REQUIRED ACTION: Using the listing below, set down exactly the lines starting at the line that contains "(∀ (recognized : List" and ending at the line that contains "calls of the", both included, and no others.

MATERIAL SHOWN:
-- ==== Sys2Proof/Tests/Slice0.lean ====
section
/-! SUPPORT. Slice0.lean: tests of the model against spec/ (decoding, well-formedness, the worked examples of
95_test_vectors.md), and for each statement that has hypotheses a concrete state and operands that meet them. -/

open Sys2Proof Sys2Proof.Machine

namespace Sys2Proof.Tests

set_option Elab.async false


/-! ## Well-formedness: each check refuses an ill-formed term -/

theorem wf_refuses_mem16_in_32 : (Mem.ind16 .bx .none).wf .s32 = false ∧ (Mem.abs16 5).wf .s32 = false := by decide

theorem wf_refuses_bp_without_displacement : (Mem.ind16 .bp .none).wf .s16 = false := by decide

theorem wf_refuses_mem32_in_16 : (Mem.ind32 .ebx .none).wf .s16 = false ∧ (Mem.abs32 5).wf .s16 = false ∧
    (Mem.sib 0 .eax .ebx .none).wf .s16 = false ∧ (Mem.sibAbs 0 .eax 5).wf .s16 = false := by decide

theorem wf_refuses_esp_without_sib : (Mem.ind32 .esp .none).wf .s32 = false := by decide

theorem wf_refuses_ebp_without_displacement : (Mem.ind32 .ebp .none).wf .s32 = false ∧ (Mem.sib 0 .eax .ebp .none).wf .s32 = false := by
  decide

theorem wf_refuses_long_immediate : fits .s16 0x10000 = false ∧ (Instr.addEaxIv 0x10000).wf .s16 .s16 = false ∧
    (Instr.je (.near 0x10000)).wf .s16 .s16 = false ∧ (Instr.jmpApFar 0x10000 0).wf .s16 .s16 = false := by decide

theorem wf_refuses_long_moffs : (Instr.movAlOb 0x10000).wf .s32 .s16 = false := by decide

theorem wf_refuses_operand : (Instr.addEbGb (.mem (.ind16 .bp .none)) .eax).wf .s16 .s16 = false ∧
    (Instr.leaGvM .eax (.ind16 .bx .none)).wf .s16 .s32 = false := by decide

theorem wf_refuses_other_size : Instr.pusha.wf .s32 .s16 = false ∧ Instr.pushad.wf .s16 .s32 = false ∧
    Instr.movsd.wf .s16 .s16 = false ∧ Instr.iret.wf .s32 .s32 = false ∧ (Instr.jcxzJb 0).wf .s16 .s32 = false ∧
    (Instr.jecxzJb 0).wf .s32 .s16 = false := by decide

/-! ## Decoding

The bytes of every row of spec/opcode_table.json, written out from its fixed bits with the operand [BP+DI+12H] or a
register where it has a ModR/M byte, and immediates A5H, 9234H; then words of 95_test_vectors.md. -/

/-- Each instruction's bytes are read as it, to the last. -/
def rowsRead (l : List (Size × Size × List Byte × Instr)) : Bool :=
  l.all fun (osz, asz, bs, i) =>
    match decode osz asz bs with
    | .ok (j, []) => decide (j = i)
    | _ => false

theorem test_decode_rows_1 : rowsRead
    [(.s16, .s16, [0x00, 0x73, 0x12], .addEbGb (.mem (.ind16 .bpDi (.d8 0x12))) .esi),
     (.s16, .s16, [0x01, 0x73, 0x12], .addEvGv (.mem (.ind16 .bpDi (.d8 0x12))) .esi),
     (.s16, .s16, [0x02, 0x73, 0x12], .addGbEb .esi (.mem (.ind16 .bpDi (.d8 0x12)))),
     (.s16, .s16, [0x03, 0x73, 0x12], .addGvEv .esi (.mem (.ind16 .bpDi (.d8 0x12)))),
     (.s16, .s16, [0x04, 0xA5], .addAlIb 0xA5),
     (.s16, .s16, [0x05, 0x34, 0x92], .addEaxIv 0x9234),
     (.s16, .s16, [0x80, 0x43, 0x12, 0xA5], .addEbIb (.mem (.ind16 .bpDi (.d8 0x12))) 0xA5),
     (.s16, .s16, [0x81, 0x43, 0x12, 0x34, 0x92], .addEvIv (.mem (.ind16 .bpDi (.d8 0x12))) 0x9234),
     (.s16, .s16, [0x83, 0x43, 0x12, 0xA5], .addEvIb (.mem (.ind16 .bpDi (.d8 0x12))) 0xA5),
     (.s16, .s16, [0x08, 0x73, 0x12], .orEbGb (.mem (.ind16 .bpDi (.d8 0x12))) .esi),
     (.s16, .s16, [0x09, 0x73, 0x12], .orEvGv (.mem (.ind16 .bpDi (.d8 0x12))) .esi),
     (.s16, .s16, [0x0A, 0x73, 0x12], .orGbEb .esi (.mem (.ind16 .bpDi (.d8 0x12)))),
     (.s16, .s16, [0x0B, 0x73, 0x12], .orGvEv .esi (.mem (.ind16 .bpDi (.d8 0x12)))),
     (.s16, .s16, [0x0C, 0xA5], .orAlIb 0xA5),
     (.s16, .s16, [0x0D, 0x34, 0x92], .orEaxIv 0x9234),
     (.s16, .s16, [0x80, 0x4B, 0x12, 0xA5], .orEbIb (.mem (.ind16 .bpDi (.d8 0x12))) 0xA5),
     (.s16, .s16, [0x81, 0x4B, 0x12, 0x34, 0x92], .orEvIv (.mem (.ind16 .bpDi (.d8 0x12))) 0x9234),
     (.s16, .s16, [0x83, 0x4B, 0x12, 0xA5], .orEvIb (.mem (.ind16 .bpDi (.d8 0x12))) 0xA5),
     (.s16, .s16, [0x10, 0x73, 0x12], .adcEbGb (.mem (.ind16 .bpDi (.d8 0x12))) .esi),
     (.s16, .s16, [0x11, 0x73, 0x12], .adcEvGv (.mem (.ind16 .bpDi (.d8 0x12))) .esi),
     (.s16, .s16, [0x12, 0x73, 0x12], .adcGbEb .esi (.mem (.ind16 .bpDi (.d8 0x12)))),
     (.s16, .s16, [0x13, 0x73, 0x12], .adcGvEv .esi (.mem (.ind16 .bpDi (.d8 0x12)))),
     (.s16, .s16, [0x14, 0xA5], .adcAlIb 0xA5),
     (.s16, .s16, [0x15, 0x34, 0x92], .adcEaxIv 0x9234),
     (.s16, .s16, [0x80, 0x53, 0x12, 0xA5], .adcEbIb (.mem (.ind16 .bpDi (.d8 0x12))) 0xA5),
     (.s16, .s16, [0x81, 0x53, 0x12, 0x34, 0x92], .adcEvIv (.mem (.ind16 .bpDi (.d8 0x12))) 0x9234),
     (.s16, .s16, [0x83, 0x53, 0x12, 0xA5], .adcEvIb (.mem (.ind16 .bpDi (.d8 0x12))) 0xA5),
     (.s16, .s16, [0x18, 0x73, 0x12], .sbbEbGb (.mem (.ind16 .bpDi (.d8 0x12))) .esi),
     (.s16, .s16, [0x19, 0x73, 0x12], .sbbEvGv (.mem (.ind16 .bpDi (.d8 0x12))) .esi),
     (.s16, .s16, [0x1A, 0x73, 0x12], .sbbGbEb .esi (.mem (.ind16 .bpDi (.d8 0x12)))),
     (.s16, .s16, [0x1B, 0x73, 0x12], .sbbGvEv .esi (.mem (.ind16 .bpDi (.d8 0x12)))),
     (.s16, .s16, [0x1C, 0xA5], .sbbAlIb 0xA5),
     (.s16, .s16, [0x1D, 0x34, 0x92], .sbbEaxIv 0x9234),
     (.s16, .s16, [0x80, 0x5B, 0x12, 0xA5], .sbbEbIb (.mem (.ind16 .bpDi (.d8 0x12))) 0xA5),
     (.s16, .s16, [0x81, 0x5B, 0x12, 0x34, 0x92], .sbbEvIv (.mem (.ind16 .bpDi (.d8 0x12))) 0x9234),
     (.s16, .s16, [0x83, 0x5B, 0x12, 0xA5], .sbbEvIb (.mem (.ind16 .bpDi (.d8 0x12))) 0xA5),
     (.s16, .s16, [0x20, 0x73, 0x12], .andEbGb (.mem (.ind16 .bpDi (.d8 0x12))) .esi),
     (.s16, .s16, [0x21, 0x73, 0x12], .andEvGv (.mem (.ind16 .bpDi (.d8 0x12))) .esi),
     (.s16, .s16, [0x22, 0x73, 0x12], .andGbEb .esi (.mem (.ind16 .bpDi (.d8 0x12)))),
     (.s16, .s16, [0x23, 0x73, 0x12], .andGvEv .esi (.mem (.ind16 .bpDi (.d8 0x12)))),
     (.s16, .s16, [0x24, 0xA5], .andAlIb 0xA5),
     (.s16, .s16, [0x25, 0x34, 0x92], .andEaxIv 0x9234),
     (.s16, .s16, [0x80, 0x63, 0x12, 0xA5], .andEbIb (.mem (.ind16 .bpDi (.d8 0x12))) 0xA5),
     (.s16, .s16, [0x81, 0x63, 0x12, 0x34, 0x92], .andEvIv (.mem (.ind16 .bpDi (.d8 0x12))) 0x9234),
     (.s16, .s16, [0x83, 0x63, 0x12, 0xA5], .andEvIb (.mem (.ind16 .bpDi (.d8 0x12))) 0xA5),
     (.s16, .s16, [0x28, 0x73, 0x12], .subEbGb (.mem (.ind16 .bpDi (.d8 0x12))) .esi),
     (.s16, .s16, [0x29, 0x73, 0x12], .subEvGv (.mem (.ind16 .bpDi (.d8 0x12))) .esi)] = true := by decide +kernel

==

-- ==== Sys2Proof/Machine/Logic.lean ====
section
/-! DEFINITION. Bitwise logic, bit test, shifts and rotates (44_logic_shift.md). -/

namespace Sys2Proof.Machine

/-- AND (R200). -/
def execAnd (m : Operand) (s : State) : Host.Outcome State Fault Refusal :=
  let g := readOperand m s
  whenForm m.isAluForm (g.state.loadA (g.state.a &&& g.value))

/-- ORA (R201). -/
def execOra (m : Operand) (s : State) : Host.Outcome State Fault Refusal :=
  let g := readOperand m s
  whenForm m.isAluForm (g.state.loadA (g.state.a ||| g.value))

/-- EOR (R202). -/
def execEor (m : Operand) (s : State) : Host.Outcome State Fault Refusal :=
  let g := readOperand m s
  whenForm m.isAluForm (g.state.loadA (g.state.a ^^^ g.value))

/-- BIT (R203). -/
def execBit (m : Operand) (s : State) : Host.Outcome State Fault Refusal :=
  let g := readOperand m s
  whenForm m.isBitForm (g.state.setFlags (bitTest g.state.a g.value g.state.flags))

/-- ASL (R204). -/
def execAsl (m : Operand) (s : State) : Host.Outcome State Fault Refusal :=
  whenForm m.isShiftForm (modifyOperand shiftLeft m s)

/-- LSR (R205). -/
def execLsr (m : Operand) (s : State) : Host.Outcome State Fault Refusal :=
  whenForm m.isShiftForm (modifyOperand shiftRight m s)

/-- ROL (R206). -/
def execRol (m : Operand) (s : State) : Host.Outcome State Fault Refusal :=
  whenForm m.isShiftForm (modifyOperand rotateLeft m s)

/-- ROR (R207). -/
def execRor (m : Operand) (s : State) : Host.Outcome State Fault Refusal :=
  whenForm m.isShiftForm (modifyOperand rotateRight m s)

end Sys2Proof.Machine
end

...

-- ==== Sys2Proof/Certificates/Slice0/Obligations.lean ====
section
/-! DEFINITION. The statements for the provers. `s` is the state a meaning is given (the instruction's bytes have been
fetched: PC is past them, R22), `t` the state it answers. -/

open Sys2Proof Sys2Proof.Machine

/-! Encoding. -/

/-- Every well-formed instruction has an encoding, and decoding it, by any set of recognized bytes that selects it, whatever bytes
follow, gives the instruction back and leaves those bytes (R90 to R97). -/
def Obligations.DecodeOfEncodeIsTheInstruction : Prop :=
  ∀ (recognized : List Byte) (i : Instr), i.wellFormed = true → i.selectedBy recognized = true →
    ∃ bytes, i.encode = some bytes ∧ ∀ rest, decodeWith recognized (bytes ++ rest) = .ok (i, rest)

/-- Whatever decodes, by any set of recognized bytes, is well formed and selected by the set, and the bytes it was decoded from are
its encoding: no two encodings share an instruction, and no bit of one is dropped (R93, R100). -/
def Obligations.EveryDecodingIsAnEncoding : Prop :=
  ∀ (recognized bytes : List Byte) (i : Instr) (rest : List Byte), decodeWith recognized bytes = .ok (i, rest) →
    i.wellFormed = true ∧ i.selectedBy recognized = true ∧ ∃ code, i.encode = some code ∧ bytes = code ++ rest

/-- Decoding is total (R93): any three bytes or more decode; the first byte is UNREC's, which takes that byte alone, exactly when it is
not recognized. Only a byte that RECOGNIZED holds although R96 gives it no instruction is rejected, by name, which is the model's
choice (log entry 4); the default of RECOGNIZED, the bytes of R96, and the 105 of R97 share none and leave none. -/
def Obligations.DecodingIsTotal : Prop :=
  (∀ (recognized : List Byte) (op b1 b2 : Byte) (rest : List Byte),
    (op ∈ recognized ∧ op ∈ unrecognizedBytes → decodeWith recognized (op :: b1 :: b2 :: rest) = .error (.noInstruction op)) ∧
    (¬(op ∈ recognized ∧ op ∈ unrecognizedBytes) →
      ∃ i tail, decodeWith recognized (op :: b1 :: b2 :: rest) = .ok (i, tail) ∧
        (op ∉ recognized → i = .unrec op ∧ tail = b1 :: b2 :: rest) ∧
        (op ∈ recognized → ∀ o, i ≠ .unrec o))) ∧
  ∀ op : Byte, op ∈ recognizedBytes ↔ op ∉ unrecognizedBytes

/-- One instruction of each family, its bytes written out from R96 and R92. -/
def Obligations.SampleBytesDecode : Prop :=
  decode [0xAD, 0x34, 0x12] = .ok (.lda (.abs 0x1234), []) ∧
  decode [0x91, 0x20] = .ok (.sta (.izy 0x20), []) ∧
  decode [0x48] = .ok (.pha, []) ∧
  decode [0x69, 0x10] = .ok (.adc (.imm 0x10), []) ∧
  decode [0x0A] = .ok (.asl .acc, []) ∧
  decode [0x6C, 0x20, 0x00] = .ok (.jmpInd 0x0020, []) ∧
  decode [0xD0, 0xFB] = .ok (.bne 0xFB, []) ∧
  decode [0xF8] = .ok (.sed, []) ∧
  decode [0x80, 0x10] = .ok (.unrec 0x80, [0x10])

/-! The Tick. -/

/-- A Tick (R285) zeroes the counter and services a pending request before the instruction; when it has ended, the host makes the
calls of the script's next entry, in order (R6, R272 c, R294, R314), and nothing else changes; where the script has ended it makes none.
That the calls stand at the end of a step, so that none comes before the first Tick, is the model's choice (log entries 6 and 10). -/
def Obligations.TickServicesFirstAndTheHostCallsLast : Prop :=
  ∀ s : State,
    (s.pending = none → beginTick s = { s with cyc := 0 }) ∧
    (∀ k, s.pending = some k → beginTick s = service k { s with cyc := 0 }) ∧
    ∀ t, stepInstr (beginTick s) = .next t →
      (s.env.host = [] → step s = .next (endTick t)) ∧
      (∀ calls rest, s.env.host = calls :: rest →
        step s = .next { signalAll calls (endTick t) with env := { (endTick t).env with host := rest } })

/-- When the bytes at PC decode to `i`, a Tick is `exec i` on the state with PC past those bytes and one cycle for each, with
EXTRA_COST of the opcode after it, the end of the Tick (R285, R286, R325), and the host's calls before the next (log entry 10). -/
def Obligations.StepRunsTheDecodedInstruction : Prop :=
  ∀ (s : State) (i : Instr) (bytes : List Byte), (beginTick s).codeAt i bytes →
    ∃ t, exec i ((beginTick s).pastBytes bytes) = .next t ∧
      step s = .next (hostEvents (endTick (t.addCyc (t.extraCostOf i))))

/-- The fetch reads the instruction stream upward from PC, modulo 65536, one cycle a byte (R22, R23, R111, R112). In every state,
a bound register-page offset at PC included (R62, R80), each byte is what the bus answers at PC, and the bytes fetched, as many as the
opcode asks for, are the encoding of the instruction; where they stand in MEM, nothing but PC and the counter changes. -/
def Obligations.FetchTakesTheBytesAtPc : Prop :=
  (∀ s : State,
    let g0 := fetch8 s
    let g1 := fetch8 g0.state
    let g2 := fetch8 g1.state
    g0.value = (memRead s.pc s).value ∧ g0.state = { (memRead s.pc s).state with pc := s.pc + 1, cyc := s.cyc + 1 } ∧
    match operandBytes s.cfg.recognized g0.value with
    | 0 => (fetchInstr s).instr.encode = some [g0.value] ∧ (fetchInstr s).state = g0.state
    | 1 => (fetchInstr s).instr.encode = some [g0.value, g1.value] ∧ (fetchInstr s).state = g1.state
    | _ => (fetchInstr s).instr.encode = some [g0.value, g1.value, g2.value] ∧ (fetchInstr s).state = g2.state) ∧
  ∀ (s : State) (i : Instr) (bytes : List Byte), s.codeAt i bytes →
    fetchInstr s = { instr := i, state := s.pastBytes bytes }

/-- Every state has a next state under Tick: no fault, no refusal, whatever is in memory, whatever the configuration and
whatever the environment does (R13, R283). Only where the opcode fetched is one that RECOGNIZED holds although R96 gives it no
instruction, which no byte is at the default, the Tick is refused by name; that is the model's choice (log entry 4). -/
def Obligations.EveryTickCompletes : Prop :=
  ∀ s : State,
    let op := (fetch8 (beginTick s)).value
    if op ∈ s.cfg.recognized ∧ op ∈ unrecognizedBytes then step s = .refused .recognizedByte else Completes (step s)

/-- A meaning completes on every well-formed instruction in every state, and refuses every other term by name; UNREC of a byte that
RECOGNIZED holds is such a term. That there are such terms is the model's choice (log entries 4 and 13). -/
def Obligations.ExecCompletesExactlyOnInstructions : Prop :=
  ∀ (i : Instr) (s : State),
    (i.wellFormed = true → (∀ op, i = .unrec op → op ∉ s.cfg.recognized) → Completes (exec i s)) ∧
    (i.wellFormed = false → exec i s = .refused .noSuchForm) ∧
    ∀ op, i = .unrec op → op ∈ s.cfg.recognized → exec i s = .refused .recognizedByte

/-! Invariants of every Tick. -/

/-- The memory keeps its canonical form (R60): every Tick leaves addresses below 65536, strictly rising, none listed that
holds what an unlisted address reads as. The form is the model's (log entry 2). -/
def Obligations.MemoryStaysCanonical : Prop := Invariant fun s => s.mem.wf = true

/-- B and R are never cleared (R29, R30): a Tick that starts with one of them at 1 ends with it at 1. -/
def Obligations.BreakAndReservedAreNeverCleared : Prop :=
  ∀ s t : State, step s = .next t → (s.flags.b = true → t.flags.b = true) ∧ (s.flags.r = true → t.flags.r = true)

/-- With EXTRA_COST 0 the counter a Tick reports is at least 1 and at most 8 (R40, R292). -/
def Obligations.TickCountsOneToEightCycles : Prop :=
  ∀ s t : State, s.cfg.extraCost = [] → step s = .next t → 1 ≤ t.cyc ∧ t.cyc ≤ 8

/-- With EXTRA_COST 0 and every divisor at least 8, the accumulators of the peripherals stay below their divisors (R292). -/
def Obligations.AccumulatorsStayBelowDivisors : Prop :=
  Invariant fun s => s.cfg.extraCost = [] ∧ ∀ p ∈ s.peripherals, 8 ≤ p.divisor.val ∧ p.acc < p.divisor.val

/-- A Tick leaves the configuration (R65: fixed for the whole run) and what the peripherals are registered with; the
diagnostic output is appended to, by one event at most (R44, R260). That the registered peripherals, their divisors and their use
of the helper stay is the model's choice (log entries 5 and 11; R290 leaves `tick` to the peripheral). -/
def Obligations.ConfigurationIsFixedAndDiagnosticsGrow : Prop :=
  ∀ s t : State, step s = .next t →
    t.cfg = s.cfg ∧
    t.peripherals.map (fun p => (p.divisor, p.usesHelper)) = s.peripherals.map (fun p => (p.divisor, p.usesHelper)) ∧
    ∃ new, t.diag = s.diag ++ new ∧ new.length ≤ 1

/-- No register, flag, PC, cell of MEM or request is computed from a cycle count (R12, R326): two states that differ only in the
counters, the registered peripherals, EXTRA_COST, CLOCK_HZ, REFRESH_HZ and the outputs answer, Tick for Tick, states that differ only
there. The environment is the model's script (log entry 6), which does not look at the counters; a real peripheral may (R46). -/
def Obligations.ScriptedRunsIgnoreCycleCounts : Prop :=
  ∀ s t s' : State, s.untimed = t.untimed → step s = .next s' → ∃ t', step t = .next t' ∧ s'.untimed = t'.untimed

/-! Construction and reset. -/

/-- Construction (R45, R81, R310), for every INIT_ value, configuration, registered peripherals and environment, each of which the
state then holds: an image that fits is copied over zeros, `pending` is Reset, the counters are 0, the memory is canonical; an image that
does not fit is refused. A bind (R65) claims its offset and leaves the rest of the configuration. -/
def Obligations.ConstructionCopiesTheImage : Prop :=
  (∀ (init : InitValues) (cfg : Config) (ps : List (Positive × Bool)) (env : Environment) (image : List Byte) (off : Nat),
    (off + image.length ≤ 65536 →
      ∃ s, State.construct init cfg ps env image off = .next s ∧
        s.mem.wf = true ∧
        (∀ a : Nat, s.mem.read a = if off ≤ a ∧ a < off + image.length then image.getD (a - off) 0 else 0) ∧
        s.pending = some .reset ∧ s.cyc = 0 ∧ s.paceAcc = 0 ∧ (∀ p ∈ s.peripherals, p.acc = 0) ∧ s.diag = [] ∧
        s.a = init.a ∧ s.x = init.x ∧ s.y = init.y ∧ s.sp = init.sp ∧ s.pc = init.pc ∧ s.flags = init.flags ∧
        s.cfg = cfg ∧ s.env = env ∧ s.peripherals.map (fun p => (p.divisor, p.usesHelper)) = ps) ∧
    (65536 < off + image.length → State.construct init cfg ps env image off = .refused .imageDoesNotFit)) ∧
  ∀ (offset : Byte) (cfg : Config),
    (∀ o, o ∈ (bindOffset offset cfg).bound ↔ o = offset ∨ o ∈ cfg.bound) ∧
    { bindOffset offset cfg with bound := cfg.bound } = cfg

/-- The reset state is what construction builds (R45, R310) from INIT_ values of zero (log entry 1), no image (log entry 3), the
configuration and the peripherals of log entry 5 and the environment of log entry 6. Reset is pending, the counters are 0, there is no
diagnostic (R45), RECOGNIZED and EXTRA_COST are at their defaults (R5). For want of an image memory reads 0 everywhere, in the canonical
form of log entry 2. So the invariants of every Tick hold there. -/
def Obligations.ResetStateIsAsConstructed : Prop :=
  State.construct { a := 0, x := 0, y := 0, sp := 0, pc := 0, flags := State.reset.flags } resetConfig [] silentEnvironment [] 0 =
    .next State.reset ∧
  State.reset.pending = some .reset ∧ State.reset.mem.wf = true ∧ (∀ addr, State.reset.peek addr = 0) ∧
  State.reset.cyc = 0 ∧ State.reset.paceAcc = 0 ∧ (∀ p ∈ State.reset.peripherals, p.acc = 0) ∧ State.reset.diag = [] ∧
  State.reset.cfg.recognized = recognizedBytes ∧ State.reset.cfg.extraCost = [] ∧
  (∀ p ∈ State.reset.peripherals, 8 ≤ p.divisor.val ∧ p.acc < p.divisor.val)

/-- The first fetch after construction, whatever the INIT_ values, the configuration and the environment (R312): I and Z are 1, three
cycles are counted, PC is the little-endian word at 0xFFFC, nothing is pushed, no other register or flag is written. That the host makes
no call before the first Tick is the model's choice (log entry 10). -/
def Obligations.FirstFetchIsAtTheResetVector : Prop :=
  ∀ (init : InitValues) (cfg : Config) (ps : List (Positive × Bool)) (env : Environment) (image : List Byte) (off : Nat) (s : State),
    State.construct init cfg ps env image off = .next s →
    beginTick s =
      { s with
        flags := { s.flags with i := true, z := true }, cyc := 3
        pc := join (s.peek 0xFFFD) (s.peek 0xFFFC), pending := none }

RESPONSE TO THIS TASK:
  (∀ (recognized : List Byte) (op b1 b2 : Byte) (rest : List Byte),
    (op ∈ recognized ∧ op ∈ unrecognizedBytes → decodeWith recognized (op :: b1 :: b2 :: rest) = .error (.noInstruction op)) ∧
    (¬(op ∈ recognized ∧ op ∈ unrecognizedBytes) →
      ∃ i tail, decodeWith recognized (op :: b1 :: b2 :: rest) = .ok (i, tail) ∧
        (op ∉ recognized → i = .unrec op ∧ tail = b1 :: b2 :: rest) ∧
        (op ∈ recognized → ∀ o, i ≠ .unrec o))) ∧
  ∀ op : Byte, op ∈ recognizedBytes ↔ op ∉ unrecognizedBytes

/-- One instruction of each family, its bytes written out from R96 and R92. -/
def Obligations.SampleBytesDecode : Prop :=
  decode [0xAD, 0x34, 0x12] = .ok (.lda (.abs 0x1234), []) ∧
  decode [0x91, 0x20] = .ok (.sta (.izy 0x20), []) ∧
  decode [0x48] = .ok (.pha, []) ∧
  decode [0x69, 0x10] = .ok (.adc (.imm 0x10), []) ∧
  decode [0x0A] = .ok (.asl .acc, []) ∧
  decode [0x6C, 0x20, 0x00] = .ok (.jmpInd 0x0020, []) ∧
  decode [0xD0, 0xFB] = .ok (.bne 0xFB, []) ∧
  decode [0xF8] = .ok (.sed, []) ∧
  decode [0x80, 0x10] = .ok (.unrec 0x80, [0x10])

/-! The Tick. -/

/-- A Tick (R285) zeroes the counter and services a pending request before the instruction; when it has ended, the host makes the
calls of the script's next entry, in order (R6, R272 c, R294, R314), and nothing else changes; where the script has ended it makes none.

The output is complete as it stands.